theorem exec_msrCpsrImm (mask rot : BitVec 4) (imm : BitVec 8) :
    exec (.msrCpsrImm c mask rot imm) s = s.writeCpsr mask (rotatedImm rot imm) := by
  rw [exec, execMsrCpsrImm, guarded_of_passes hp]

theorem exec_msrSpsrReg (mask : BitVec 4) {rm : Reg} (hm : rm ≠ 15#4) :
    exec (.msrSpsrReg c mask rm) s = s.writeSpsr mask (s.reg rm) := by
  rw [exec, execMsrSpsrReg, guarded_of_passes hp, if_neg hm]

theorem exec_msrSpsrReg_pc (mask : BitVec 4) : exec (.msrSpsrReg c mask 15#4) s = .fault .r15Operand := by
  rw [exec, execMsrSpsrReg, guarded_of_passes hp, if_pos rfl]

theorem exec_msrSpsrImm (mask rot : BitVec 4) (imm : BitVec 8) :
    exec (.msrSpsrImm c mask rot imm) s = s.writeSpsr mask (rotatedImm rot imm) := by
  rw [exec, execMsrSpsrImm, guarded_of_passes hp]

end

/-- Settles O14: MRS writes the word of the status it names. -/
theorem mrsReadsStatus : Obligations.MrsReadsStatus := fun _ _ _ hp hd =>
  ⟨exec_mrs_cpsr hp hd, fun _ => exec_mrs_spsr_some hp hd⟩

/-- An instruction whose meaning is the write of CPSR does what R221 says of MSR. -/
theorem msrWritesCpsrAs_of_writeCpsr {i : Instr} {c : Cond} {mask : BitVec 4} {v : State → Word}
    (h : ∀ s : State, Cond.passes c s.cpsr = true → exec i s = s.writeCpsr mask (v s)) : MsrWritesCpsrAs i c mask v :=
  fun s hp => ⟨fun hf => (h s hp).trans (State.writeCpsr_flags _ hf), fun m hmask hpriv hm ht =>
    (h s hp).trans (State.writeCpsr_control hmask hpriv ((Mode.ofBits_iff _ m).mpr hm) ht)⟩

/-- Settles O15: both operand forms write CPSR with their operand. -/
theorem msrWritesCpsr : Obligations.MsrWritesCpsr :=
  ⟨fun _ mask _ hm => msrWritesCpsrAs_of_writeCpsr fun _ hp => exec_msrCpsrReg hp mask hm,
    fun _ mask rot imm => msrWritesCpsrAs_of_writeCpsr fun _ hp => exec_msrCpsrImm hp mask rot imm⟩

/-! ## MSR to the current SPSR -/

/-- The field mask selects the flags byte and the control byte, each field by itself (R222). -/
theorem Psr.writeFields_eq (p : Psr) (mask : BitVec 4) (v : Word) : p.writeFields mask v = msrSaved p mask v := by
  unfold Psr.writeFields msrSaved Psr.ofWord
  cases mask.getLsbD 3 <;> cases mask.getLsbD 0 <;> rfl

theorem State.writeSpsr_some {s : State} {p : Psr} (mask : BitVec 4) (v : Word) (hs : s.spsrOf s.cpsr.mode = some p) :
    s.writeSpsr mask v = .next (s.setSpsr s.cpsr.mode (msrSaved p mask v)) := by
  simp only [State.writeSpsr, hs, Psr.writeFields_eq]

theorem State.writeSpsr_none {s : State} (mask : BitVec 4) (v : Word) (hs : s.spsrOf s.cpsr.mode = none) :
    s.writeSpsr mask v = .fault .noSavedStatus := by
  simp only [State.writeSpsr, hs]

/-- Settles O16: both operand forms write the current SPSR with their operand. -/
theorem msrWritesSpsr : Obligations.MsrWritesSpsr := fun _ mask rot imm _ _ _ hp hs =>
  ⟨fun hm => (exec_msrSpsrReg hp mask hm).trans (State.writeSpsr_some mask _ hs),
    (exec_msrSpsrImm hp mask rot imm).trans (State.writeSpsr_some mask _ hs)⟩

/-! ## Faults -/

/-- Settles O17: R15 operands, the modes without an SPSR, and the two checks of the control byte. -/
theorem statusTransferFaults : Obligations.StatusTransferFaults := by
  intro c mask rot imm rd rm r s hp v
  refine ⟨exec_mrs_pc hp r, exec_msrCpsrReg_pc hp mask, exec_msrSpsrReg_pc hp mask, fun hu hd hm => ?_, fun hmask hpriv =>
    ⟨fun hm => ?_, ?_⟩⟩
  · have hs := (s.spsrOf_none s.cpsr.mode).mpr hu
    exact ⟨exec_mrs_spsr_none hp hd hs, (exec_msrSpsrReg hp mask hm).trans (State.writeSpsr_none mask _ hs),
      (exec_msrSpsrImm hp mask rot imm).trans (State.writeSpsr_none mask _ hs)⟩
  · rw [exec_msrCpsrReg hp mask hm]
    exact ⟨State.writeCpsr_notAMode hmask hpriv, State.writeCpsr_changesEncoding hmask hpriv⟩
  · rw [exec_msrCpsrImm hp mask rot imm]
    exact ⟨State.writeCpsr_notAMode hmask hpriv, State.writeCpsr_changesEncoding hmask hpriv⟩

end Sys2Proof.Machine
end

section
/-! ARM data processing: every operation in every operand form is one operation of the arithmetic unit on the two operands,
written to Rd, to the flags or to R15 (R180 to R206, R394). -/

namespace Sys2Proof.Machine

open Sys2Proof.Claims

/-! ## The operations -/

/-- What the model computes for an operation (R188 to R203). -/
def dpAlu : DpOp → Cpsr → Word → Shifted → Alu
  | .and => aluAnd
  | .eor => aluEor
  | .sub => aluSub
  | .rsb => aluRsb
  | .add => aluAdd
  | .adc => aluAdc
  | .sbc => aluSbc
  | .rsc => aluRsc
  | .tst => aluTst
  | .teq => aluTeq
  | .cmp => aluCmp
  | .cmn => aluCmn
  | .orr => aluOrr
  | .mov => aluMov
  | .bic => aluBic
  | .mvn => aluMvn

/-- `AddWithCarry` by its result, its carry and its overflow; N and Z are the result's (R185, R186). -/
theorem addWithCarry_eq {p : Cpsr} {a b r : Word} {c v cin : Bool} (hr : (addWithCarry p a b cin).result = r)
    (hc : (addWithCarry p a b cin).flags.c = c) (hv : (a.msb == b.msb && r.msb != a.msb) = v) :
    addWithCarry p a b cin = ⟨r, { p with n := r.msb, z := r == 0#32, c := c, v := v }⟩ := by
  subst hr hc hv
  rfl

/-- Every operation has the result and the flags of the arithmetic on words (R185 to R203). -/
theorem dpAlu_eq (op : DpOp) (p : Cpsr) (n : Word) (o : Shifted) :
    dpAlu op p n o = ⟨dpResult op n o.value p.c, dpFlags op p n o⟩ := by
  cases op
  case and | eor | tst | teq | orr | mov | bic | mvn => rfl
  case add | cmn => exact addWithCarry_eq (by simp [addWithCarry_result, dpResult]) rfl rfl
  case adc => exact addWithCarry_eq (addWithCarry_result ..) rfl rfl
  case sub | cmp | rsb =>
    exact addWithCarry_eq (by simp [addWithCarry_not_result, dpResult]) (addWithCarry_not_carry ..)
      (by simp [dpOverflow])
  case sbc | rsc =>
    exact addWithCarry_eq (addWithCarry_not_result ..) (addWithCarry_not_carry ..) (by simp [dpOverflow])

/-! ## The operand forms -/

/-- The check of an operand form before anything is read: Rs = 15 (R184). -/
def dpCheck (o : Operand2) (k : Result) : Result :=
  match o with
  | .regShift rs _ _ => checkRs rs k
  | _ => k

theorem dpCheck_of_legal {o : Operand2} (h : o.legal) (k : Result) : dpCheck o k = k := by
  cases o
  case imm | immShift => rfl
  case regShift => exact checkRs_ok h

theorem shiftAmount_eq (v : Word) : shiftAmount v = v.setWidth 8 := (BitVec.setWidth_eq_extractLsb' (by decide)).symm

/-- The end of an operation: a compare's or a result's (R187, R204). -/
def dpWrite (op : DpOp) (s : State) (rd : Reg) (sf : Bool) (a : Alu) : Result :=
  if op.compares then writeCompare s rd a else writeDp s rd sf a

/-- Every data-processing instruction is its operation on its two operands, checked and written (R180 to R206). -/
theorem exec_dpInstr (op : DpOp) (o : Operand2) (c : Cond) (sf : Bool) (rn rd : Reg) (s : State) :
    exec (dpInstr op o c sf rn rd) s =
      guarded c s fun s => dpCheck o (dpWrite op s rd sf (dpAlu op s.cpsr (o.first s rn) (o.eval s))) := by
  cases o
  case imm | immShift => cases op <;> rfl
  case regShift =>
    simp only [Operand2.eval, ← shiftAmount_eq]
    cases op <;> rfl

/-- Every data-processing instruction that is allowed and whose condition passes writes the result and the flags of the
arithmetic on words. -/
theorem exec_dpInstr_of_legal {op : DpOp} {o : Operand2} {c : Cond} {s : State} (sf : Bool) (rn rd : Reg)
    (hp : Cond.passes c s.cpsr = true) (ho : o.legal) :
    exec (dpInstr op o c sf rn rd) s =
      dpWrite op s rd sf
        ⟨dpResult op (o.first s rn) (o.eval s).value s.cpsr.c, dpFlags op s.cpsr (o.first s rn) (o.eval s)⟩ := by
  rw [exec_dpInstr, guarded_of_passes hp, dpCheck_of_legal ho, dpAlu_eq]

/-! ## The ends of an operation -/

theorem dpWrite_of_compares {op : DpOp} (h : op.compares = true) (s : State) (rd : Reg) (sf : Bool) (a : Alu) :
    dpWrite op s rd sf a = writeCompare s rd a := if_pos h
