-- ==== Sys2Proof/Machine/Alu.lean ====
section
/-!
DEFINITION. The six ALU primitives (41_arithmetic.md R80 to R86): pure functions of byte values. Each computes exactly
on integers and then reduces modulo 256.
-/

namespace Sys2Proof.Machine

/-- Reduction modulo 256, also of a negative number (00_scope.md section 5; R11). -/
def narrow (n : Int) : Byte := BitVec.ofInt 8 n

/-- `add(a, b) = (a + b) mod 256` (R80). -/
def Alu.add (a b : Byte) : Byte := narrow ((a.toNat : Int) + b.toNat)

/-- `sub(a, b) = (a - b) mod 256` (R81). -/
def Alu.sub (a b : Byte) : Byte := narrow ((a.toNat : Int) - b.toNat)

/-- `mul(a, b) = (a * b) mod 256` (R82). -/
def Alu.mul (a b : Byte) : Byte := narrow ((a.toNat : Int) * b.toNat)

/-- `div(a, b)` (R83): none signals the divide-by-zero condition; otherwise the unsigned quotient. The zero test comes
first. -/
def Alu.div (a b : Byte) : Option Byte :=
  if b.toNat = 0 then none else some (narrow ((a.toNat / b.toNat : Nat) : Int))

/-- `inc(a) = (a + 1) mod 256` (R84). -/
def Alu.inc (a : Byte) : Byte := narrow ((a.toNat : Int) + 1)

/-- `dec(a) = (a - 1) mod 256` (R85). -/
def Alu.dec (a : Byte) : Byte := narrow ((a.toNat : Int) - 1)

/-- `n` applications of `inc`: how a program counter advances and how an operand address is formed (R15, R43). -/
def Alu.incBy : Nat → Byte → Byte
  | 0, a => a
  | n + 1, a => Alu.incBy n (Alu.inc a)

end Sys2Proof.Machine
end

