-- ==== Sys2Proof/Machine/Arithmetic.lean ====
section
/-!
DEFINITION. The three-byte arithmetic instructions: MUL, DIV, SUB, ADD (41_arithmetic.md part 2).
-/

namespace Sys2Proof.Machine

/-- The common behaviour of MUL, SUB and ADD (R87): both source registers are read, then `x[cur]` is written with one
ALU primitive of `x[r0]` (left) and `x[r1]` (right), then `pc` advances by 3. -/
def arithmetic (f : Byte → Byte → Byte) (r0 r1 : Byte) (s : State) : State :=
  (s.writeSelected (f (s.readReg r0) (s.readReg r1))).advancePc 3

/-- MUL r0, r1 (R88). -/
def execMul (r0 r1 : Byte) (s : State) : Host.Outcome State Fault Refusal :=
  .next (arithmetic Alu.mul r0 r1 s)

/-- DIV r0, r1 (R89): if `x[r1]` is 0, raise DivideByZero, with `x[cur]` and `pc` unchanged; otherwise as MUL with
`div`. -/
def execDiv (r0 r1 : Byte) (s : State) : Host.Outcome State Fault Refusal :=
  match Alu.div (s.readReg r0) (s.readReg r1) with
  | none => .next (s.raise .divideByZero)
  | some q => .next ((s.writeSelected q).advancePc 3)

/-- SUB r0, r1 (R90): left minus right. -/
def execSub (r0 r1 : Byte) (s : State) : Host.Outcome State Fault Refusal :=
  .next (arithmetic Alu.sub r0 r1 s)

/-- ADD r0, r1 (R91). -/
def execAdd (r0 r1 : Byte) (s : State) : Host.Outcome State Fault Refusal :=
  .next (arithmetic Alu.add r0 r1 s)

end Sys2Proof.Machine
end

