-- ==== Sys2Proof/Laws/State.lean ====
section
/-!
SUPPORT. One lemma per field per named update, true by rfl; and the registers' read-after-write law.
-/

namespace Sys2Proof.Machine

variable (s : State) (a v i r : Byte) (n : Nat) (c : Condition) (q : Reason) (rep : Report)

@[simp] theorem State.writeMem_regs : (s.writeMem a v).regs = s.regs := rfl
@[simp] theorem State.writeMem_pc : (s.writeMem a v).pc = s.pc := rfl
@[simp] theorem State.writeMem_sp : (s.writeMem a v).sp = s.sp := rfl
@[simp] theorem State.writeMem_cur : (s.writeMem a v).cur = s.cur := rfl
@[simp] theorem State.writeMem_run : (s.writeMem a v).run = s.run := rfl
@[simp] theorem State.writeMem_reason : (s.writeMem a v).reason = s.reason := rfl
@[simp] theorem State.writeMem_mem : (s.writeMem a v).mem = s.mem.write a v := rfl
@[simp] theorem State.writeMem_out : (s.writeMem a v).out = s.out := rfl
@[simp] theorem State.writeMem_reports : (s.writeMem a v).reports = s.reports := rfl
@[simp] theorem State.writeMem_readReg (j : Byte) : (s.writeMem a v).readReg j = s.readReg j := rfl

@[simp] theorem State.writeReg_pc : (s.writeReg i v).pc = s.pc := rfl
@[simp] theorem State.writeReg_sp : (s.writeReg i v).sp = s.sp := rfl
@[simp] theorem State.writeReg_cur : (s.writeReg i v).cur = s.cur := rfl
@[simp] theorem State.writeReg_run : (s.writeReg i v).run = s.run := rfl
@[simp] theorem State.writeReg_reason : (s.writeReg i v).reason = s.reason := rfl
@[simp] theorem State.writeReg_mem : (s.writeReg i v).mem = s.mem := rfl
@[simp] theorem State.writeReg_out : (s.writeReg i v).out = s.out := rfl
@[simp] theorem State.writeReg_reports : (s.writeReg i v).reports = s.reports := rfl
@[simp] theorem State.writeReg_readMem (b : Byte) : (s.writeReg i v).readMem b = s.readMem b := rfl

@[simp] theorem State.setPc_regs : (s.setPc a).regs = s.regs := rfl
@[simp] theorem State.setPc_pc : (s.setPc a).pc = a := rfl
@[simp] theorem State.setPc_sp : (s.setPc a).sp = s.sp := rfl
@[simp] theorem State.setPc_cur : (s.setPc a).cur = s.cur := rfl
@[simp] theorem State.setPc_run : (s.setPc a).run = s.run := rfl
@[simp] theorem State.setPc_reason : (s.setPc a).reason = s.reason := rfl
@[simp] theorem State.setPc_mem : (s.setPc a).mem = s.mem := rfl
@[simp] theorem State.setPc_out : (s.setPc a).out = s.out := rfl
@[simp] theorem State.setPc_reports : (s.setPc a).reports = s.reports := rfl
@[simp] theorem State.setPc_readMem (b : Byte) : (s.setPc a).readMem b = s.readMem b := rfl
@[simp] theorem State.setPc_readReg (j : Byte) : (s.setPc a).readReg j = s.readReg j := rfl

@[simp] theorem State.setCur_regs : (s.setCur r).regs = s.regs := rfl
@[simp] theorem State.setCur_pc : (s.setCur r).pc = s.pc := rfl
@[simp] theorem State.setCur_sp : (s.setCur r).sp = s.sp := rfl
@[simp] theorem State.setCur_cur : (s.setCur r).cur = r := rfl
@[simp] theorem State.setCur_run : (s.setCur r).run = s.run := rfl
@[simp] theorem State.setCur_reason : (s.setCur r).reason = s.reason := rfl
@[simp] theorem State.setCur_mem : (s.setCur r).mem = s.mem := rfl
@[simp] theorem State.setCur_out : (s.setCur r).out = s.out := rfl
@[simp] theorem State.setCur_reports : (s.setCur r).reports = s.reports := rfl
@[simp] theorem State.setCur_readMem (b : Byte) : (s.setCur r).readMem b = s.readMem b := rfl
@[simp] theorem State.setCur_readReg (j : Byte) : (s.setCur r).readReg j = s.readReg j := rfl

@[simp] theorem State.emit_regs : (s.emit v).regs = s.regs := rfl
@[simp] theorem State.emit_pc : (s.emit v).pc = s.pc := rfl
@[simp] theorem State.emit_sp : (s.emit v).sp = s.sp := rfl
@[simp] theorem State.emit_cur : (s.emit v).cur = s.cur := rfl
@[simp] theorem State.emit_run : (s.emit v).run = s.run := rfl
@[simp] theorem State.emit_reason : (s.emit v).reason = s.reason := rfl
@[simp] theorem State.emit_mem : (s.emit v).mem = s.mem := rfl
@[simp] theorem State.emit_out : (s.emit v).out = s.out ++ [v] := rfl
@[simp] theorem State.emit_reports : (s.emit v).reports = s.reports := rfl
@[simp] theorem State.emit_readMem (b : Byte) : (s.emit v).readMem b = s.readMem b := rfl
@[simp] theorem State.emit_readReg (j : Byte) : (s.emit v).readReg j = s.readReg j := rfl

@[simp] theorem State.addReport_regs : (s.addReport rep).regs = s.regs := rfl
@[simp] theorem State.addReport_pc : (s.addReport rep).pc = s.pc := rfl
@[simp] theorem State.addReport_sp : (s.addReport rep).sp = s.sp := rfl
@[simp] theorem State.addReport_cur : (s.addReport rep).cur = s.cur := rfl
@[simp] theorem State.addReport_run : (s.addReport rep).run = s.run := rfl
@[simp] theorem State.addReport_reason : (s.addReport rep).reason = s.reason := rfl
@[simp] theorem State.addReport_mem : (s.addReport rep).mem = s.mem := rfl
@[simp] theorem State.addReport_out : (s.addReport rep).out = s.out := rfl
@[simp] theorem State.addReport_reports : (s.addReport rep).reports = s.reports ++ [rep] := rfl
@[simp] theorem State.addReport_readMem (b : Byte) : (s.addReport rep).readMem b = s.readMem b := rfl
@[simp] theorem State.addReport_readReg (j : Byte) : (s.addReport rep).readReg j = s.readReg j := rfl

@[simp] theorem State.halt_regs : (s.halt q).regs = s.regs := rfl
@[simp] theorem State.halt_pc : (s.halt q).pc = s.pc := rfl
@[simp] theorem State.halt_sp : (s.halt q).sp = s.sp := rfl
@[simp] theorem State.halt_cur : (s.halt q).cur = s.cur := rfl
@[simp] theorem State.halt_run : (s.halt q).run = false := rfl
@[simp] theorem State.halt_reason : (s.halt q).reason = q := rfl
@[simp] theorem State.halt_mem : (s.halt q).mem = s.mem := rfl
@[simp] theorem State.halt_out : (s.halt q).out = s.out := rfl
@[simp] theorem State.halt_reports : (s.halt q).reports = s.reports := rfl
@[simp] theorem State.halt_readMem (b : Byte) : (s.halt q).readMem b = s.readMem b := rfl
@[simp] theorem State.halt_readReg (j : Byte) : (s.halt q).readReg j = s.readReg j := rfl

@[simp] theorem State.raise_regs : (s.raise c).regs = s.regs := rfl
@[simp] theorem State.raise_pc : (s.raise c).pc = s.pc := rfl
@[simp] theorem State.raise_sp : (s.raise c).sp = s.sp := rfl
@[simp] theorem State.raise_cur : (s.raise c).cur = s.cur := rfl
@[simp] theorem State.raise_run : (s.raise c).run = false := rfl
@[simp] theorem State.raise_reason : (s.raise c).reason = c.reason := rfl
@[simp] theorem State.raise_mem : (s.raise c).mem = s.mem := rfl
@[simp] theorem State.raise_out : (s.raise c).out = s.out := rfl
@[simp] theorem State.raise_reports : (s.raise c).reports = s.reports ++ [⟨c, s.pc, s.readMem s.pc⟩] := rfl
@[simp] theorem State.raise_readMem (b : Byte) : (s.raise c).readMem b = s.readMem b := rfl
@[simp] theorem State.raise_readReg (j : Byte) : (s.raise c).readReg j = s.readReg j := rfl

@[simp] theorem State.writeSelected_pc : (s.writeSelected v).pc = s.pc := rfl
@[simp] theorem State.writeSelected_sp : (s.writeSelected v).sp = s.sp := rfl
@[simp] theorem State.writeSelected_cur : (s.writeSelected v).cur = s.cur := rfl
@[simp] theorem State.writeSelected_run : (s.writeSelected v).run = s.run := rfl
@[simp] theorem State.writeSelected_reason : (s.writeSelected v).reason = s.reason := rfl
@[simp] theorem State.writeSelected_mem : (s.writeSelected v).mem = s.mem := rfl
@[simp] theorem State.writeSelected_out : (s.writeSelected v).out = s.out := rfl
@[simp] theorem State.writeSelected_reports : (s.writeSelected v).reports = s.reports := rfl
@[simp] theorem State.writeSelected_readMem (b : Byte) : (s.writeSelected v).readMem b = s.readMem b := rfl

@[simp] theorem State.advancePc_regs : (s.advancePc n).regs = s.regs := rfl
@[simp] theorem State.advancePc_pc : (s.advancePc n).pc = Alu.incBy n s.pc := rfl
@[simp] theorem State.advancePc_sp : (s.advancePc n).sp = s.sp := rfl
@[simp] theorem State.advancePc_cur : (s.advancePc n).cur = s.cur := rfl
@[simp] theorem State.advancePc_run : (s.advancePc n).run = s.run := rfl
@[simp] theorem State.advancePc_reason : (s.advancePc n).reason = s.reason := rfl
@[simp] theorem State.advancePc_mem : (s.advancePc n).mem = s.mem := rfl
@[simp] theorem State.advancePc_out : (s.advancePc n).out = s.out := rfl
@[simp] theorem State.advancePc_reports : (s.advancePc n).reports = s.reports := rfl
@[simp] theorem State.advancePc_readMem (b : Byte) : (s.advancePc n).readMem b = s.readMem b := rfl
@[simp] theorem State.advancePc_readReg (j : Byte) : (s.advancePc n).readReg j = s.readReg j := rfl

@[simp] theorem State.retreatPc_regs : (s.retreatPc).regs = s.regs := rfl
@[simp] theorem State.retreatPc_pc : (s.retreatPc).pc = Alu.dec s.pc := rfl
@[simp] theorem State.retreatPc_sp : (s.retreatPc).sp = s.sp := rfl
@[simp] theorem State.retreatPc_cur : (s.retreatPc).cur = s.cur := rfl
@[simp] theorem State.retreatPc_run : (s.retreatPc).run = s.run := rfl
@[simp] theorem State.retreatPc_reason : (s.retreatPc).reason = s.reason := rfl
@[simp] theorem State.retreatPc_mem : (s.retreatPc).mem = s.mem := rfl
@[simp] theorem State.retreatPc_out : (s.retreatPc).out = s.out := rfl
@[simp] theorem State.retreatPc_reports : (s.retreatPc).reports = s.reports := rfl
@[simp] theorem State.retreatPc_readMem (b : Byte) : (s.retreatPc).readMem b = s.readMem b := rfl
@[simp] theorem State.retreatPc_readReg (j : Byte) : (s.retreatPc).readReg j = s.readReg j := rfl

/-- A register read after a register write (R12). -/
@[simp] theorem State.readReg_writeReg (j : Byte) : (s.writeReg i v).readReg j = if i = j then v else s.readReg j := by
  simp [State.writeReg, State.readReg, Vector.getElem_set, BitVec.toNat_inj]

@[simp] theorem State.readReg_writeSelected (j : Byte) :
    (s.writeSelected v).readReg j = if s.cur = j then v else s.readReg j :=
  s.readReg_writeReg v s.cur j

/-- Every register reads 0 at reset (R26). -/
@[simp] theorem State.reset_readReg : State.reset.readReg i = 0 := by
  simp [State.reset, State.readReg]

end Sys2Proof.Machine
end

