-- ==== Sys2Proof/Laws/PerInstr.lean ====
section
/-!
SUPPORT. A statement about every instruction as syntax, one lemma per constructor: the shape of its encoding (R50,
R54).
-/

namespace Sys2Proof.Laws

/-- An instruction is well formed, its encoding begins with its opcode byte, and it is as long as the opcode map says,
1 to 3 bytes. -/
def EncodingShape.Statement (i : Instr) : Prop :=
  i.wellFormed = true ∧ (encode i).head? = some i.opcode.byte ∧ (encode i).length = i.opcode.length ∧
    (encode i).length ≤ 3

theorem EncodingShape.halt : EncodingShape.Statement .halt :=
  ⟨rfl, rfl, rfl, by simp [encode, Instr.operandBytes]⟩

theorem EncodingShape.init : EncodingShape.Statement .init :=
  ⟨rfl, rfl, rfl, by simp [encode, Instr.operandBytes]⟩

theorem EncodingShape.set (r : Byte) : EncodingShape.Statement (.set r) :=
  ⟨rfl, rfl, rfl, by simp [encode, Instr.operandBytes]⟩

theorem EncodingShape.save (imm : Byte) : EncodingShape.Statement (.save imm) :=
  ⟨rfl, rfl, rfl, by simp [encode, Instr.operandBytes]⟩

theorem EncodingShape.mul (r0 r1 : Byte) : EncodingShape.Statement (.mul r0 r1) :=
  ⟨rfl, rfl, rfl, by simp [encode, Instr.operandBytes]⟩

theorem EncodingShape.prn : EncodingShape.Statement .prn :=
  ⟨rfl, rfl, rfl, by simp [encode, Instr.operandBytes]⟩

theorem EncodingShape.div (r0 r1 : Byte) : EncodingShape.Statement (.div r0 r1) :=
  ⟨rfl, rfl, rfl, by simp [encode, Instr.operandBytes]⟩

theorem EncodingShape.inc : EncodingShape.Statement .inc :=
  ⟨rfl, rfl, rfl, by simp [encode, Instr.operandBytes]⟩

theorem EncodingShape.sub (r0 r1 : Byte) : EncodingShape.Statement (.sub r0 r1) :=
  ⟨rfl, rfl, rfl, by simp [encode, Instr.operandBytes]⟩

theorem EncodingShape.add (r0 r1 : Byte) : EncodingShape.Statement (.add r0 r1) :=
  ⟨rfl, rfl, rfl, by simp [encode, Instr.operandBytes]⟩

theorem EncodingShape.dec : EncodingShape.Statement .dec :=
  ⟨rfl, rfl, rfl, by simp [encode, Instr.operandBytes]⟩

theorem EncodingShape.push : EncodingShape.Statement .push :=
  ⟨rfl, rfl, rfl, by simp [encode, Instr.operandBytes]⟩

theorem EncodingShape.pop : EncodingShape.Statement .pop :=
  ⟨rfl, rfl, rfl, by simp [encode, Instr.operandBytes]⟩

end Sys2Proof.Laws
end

→ **Task description**: Every line that contains the string "SUPPORT" should be copied from the records.

→ **Written solution**:
SUPPORT. One lemma per field per named update, true by rfl; and the registers' read-after-write law.
SUPPORT. A statement about every instruction as syntax, one lemma per constructor: the shape of its encoding (R50,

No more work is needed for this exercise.